* [Materials provided]

/-- SUPPLY_SAMPLE (R442, R443). -/
def State.supplySample (s : State) (raw : Nat) : State :=
  bif !s.flag F.supCtlEn then s
  else
    let r := raw % 4096
    let x := s.sup
    let t := { s with sup := { x with
        samples := (r :: x.samples).take 64, count := Nat.min 64 (x.count + 1)
        winMax := Nat.max x.winMax r, winMin := Nat.min x.winMin r } }
    let t := t.fput F.supNowRaw r
    bif Nat.blt t.sup.count 64 then t
    else
      let vf := (sumOf t.sup.samples + 32) / 64
      let t := ((t.fput F.supNowVf vf).fset F.supNowValid true).fput F.supExtMin (Nat.min vf (t.fget F.supExtMin))
      let t := t.fput F.supExtMax (Nat.max vf (t.fget F.supExtMax))
      bif t.fget F.supCtlNom == 0 then t else t.excReport (((t.excSample vf 0).excSample vf 1).excSample vf 2)

/-- A write of SUP_CTL: setting EN starts the 64 samples of V_f anew (R442); clearing it ends every run of samples or
windows, and the excursions in progress stay (R443): DESIGN CHOICE, log entry 144. -/
def State.writeSupCtl (s : State) (w : Nat) : State :=
  let t := s.store Reg.supCtl w
  bif !s.flag F.supCtlEn && t.flag F.supCtlEn then
    { t.fset F.supNowValid false with sup := { t.sup with samples := [], count := 0, winMax := 0, winMin := 0xFFF } }
  else bif s.flag F.supCtlEn && !t.flag F.supCtlEn then
    forUpTo 4 (fun k u => u.setExc k (bif bitAt (u.fget F.supStsActive) k then { u.exc k with back := 0 } else {})) t
  else t

/-- A write of SUP_EXT: CLR restarts MIN and MAX. -/
def State.writeSupExt (s : State) (w : Nat) : State :=
  bif bitAt w 31 then (s.fput F.supExtMin 0xFFF).fput F.supExtMax 0 else s

/-- RIPPLE_WINDOW_END (R443): the window's peak-to-peak ratio, and the run of windows; a window is judged while EN = 1 and
NOM is not 0. -/
def State.rippleWindow (s : State) : State :=
  let x := s.sup
  let t := { s with sup := { x with winMax := 0, winMin := 0xFFF } }
  bif !s.flag F.supCtlEn || s.fget F.supCtlNom == 0 then t
  else
    let pp := (x.winMax - x.winMin) * 1000 / s.fget F.supCtlNom
    let t := t.fput F.supStsRipPp (Nat.min pp 1023)
    let hit := Nat.ble (t.fget F.supTh1RipTh) pp
    let e := t.exc 3
    let from' := t.now - 10000000
    bif bitAt (t.fget F.supStsActive) 3 then
      let e := { e with extreme := Nat.max e.extreme pp }
      bif hit then t.setExc 3 { e with back := 0 }
      else
        let e := { e with back := e.back + 1, backAt := bif e.back == 0 then from' else e.backAt }
        (t.setExc 3 e).when (Nat.ble (t.fget F.supTh2RipN) e.back) (·.excEnd 3 e.backAt)
    else bif hit then
      let e := { e with run := e.run + 1, startAt := bif e.run == 0 then from' else e.startAt, extreme := Nat.max e.extreme pp }
      t.excReport ((t.setExc 3 e).when (Nat.ble (t.fget F.supTh2RipN) e.run) (·.excStart 3))
    else t.setExc 3 {}

/-- PFW_N is qualified low (R444): its record and the trigger record in one handshake, then source 61. -/
def State.pfwAssert (s : State) : State :=
  bif s.flag F.supStsPfw then s
  else ((((s.brzEvent 0x78 99 0 0 0).trigger 2).fset F.supStsPfw true).cnt (Reg.supCnt 4)).corrected 61 0

end Sys2Proof.Machine
end

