-- ==== Sys2Proof/Machine/CabinetOps.lean ====
section
/-! DEFINITION. The Cabinet Bus star: mode tables and their checks, the guardian, frames, clock
synchronisation, channel states, the star's own frames and the Trip Relay (R358 to R391). -/

namespace Sys2Proof.Machine

/-- The channel record. -/
def State.chan (s : State) (c : Nat) : Chan := Table.get {} c s.chans

/-- Store the channel record. -/
def State.setChan (s : State) (c : Nat) (x : Chan) : State :=
  { s with chans := Table.put {} x c s.chans }

/-- The channel states of Table 13.7. -/
def cbOff : Nat := 0
def cbListen : Nat := 1
def cbColdstart : Nat := 2
def cbIntegrate : Nat := 3
def cbNormal : Nat := 4
def cbPassive : Nat := 5
def cbHalt : Nat := 6

/-- The state of channel `c`. -/
def State.cbState (s : State) (c : Nat) : Nat := s.fget (F.cbsStsState c)

/-! ### Mode tables (R366) -/

/-- Mode `m` of channel `c`. -/
def modeBase (c m : Nat) : Nat := 0xC0000 + 0x10000 * c + 0x2000 * m

/-- The mode in force. -/
def State.cbMode (s : State) (c : Nat) : Nat := modeBase c (s.fget (F.cbsStsMode c))

def State.mdMatrix (s : State) (a : Nat) : Bool := bitAt (s.rd a) 16
def State.mdCycle (s : State) (a : Nat) : Nat := bitsOf (s.rd (a + 4)) 0 17
def State.mdSlots (s : State) (a : Nat) : Nat := bitsOf (s.rd (a + 8)) 0 7
def State.mdBasic (s : State) (a : Nat) : Nat := bitsOf (s.rd (a + 8)) 8 7
def State.mdSlotLen (s : State) (a : Nat) : Nat := bitsOf (s.rd (a + 0xC)) 0 16
def State.mdMinis (s : State) (a : Nat) : Nat := bitsOf (s.rd (a + 0x10)) 0 10
def State.mdMsLen (s : State) (a : Nat) : Nat := bitsOf (s.rd (a + 0x10)) 16 8
def State.mdAp (s : State) (a : Nat) : Nat := bitsOf (s.rd (a + 0x14)) 0 6
def State.mdArb (s : State) (a n : Nat) : Nat := bitsOf (s.rd (a + 0x18 + 4 * (n / 2))) (16 * (n % 2)) 16
def State.mdStart (s : State) (a w : Nat) : Nat := bitsOf (s.rd (a + 0x40 + 8 * w)) 0 17
def State.mdLen (s : State) (a w : Nat) : Nat := bitsOf (s.rd (a + 0x44 + 8 * w)) 0 17
def State.mdOwner (s : State) (a n : Nat) : Nat := bitsOf (s.rd (a + 0x400 + 4 * (n / 4))) (8 * (n % 4)) 8

/-- The 16-bit cell at an even offset of a mode table. -/
def State.cellAt (s : State) (a o : Nat) : Nat := bitsOf (s.rd (a + o / 4 * 4)) (8 * (o % 4)) 16

/-- The cell of static slot `w`, or of matrix cell (b, w). -/
def State.mdCell (s : State) (a b w : Nat) : Nat :=
  bif s.mdMatrix a then s.cellAt a (0x1000 + 64 * b + 2 * w) else s.cellAt a (0x200 + 2 * w)

/-- Fields of a cell (Table 13.4). -/
def cellKind (x : Nat) : Nat := bitsOf x 0 2
def cellOwner (x : Nat) : Nat := bitsOf x 2 4
def cellSync (x : Nat) : Bool := bitAt x 6
def cellTrip (x : Nat) : Bool := bitAt x 7
def cellArb (x : Nat) : Nat := bitsOf x 8 3

/-! ### The checks of R367 -/

/-- The CRC of a mode, its own word taken as 0. -/
def State.modeCrc (s : State) (a : Nat) : Bool :=
  crc32c (bytesOfWords (s.words a 15 ++ [0] ++ s.words (a + 0x40) 2032)) == s.rd (a + 0x3C)

/-- Every word of a range is 0. -/
def State.zeroWords (s : State) (a n : Nat) : Bool := (s.words a n).all (· == 0)

/-- Every cell of a mode, used or not. -/
def State.allCells (s : State) (a : Nat) : List Nat :=
  (List.range 64).map (fun i => s.cellAt a (0x200 + 2 * i)) ++ (List.range 2048).map (fun i => s.cellAt a (0x1000 + 2 * i))

/-- Check 4: N_S, N_B and N_M in range for KIND. -/
def State.modeRange (s : State) (a : Nat) : Bool :=
  bif s.mdMatrix a then
    Nat.ble 1 (s.mdSlots a) && Nat.ble (s.mdSlots a) 32 && [1, 2, 4, 8, 16, 32, 64].any (· == s.mdBasic a) && s.mdMinis a == 0
  else
    Nat.ble 2 (s.mdSlots a) && Nat.ble (s.mdSlots a) 64 && s.mdBasic a == 1 && Nat.ble (s.mdMinis a) 512

/-- Check 5: reserved fields, cell kinds and minislot owners. -/
def State.modeReserved (s : State) (a : Nat) : Bool :=
  bitsOf (s.rd a) 17 15 == 0 && bitsOf (s.rd (a + 4)) 17 15 == 0 && s.rd (a + 8) &&& 0xFFFF8080 == 0
  && bitsOf (s.rd (a + 0xC)) 16 16 == 0 && s.rd (a + 0x10) &&& 0xFF00FC00 == 0 && bitsOf (s.rd (a + 0x14)) 6 26 == 0
  && s.zeroWords (a + 0x28) 5 && (s.words (a + 0x40) 64).all (fun w => Nat.blt w 0x20000)
  && s.zeroWords (a + 0x140) 48 && s.zeroWords (a + 0x280) 96 && s.zeroWords (a + 0x600) 640
  && (s.allCells a).all (fun x => cellKind x != 3 && bitsOf x 11 5 == 0)
  && (List.range 512).all (fun n => Nat.ble (s.mdOwner a n) 15 || s.mdOwner a n == 255)

/-- Check 7: lengths against the action point. -/
def State.modeLengths (s : State) (a : Nat) : Bool :=
  let least := 2 * s.mdAp a + 11
  (bif s.mdMatrix a then (List.range (s.mdSlots a)).all (fun w => Nat.ble least (s.mdLen a w)) else Nat.ble least (s.mdSlotLen a))
  && (s.mdMinis a == 0 || Nat.ble (2 * s.mdAp a) (s.mdMsLen a))

/-- Check 8: the windows fit the cycle. -/
def State.modeFits (s : State) (a : Nat) : Bool :=
  let n := s.mdSlots a
  bif s.mdMatrix a then
    (List.range (n - 1)).all (fun w => Nat.ble (s.mdStart a w + s.mdLen a w) (s.mdStart a (w + 1)))
    && Nat.ble (s.mdStart a (n - 1) + s.mdLen a (n - 1) + s.mdAp a + 10) (s.mdCycle a)
  else Nat.ble (n * s.mdSlotLen a + s.mdMinis a * s.mdMsLen a + s.mdAp a + 10) (s.mdCycle a)

/-- Check 9: an EXCLUSIVE window of spoke 0 in every cycle. -/
def State.modeOwn (s : State) (a : Nat) : Bool :=
  (List.range (s.mdBasic a)).all (fun b => (List.range (s.mdSlots a)).any (fun w =>
    cellKind (s.mdCell a b w) == 1 && cellOwner (s.mdCell a b w) == 0))

/-- The words of mode `m` with inverted check bits. -/
def State.modeSpoilt (s : State) (a : Nat) : List Nat :=
  (s.injected.map (·.1)).filter (fun k => Nat.ble a k && Nat.blt k (a + 0x2000))

/-- The code of the first failed check of mode `m` (Table 13.5); 0 when it passes. A word that cannot be read fails the
CRC. -/
def State.checkMode (s : State) (c m : Nat) : Nat :=
  let a := modeBase c m
  bif !((s.modeSpoilt a).all s.readable && s.modeCrc a) then 1
  else bif bitsOf (s.rd a) 0 16 != 1 then 2
  else bif !(Nat.ble 250 (s.mdCycle a) && Nat.ble (s.mdCycle a) 100000) then 3
  else bif !s.modeRange a then 4
  else bif !s.modeReserved a then 5
  else bif !(Nat.ble 1 (s.mdAp a) && Nat.ble (s.fget (F.cbsCtlPi c)) (s.mdAp a)) then 6
  else bif !s.modeLengths a then 7
  else bif !s.modeFits a then 8
  else bif !s.modeOwn a then 9
  else bif !(s.allCells a).all (fun x => (!cellSync x || cellKind x == 1) && (!cellTrip x || (cellKind x == 1 && cellOwner x == 0))) then 10
  else bif s.flag (F.cbsCtlNtEn c) && 1000000000 % (100 * s.mdCycle a) != 0 then 11
  else 0

/-- The mode of the table word at `a` is neither in force nor pending (R368). -/
def State.modeOpen (s : State) (a : Nat) : Bool :=
  let c := (a - 0xC0000) / 0x10000
  let m := (a - 0xC0000) % 0x10000 / 0x2000
  !((s.cbState c != cbOff && s.fget (F.cbsStsMode c) == m)
    || (s.flag (F.cbsModeStsPend c) && s.fget (F.cbsModeStsNext c) == m))

/-- A write into a mode table (R368): a mode in use does not change. -/
def State.writeMode (s : State) (a v : Nat) : State := bif s.modeOpen a then s.wr a v else s

/-! ### Windows (R369, R370) -/

/-- The basic cycle. -/
def State.cbBasic (s : State) (c : Nat) : Nat := s.fget (F.cbsStsCycle c) % Nat.max 1 (s.mdBasic (s.cbMode c))

/-- The dynamic segment. -/
def State.dynStart (s : State) (a : Nat) : Nat := s.mdSlots a * s.mdSlotLen a
def State.dynEnd (s : State) (a : Nat) : Nat := s.dynStart a + s.mdMinis a * s.mdMsLen a

/-- The cell of a window id in the current cycle; a minislot's owner stands as an EXCLUSIVE cell, and a window
that the mode does not have is FREE. -/
def State.winCell (s : State) (c id : Nat) : Nat :=
  let a := s.cbMode c
  bif Nat.ble 64 id && !s.mdMatrix a then
    bif Nat.blt (id - 64) (s.mdMinis a) && Nat.ble (s.mdOwner a (id - 64)) 15 then 1 + 4 * s.mdOwner a (id - 64) else 0
  else bif Nat.blt id (s.mdSlots a) then s.mdCell a (s.cbBasic c) id else 0

/-- The start of a window, macroticks from the cycle start. -/
def State.winStart (s : State) (c id : Nat) : Nat :=
  let a := s.cbMode c
  bif s.mdMatrix a then s.mdStart a id else bif Nat.ble 64 id then (s.chan c).msAt else id * s.mdSlotLen a

/-- The words of the mode in force that describe a window: its cell, or a minislot's owner, and a matrix column. -/
def State.winWords (s : State) (c id : Nat) : List Nat :=
  let a := s.cbMode c
  bif s.mdMatrix a then [a + (0x1000 + 64 * s.cbBasic c + 2 * id) / 4 * 4, a + 0x40 + 8 * id, a + 0x44 + 8 * id]
  else bif Nat.ble 64 id then [a + 0x400 + (id - 64) / 4 * 4] else [a + (0x200 + 2 * id) / 4 * 4]

/-- A word of the window cannot be read (R390). -/
def State.winBad (s : State) (c id : Nat) : Bool := (s.winWords c id).any (fun k => !s.readable k)

/-- The star reads the words of a window. -/
def State.touchWin (s : State) (c id : Nat) : State := eachOf (s.winWords c id) (fun k t => t.touch k 1) s

/-! ### Channel time (R363) -/

/-- The ρ with which a macrotick lasts 100 ns of network time, 2^-16 microtick (R365), before its limit. -/
def State.ntRho (s : State) : Int :=
  let r := bif s.flag F.invCtlSteer then 0 else s.curRate
  let n : Int := -(80 * 65536) * r
  let d := (256000000000 + r).toNat
  bif decide (n < 0) then -(((2 * n.natAbs + d) / (2 * d) : Nat) : Int) else (((2 * n.natAbs + d) / (2 * d) : Nat) : Int)

/-- The ρ in force: with NT_EN = 1 it follows network time at every instant (R365), else it is that of the cycle. -/
def State.cbRho (s : State) (c : Nat) : Int :=
  bif s.flag (F.cbsCtlNtEn c) then clampInt (-2621) 2621 s.ntRho else (s.chan c).rho

/-- A macrotick of the cycle, in 2^-16 microtick. -/
def State.macrotick (s : State) (c : Nat) : Nat := (5242880 + s.cbRho c).toNat

/-- RHO and NT_SAT of a channel that follows network time show what is in force (R365). -/
def State.showRate' (s : State) (c : Nat) : State :=
  s.when (s.flag (F.cbsCtlNtEn c)) fun t =>
    (t.fput (F.cbsRateRho c) (encodeSigned (t.cbRho c) 16)).fset (F.cbsStsNtSat c) (Nat.blt 2621 t.ntRho.natAbs)

/-- Microticks from the cycle start to macrotick `n`: the whole microticks of ρ are spread evenly over the cycle. -/
def State.ticksAt (s : State) (c n : Nat) : Nat := s.macrotick c * n / 65536

/-- The first macrotick that begins at or after `t` microticks. -/
def State.macroFrom (s : State) (c t : Nat) : Nat :=
  (65536 * t + s.macrotick c - 1) / Nat.max 1 (s.macrotick c)

/-- The Spine follower's counts of `t` microticks: a microtick is 1.25 ns of OSC_IN's time (R363, R364). -/
def State.tickCounts (s : State) (t : Nat) : Nat := 5 * t * s.tickUnits / 4

/-- The Spine follower's count at macrotick `n` of the cycle. -/
def State.countAt (s : State) (c n : Nat) : Nat := (s.chan c).startAt + s.tickCounts (s.ticksAt c n)

/-- Macroticks of the action point of a window. -/
def State.apMacro (s : State) (c id : Nat) : Nat := s.winStart c id + s.mdAp (s.cbMode c)

/-- The action point of a window, microticks from the cycle start. -/
def State.actionPoint (s : State) (c id : Nat) : Nat := s.ticksAt c (s.apMacro c id)

/-- Π in microticks. -/
def State.pi80 (s : State) (c : Nat) : Nat := 80 * s.fget (F.cbsCtlPi c)

/-- The length of a window; that of a minislot's turn reaches to the end of the dynamic segment. -/
def State.winLen (s : State) (a id : Nat) : Nat :=
  bif s.mdMatrix a then s.mdLen a id
  else bif Nat.ble 64 id then (s.mdMinis a - (id - 64)) * s.mdMsLen a else s.mdSlotLen a

/-- The end of the open interval of a window, microticks from the cycle start (R370, R371). -/
def State.closeAt (s : State) (c id : Nat) : Nat :=
  let a := s.cbMode c
  let fin := bif Nat.ble 64 id && !s.mdMatrix a then s.dynEnd a else s.winStart c id + s.winLen a id
  s.ticksAt c (fin + s.fget (F.cbsCtlPi c) - s.mdAp a)

/-- A window of spoke 0 holds `n` payload bytes (R370, R383): a minislot's frame must end in the segment. -/
def State.winHolds (s : State) (a id n : Nat) : Bool := Nat.ble (n + 2 * s.mdAp a + 11) (s.winLen a id)

/-- Spoke `k` is enabled. -/
def State.spokeOn (s : State) (c k : Nat) : Bool := k == 0 || bitAt (s.rd (Reg.cbsSpokeEn c)) k

/-- Spoke `k` is BLOCKED. -/
def State.spokeShut (s : State) (c k : Nat) : Bool := s.fget (F.cbsSpk1State c k) == 1

/-- The external spokes that a cell permits. -/
def State.permitted (s : State) (c x : Nat) : List Nat :=
  let l := bif cellKind x == 1 then [cellOwner x]
    else bif cellKind x == 2 then (List.range 16).filter (fun k => bitAt (s.mdArb (s.cbMode c) (cellArb x)) k) else []
  l.filter (· != 0)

* [Work required] Go through the material above, and wherever a line contains the string "least", return it.

* [Response]
  let least := 2 * s.mdAp a + 11
  (bif s.mdMatrix a then (List.range (s.mdSlots a)).all (fun w => Nat.ble least (s.mdLen a w)) else Nat.ble least (s.mdSlotLen a))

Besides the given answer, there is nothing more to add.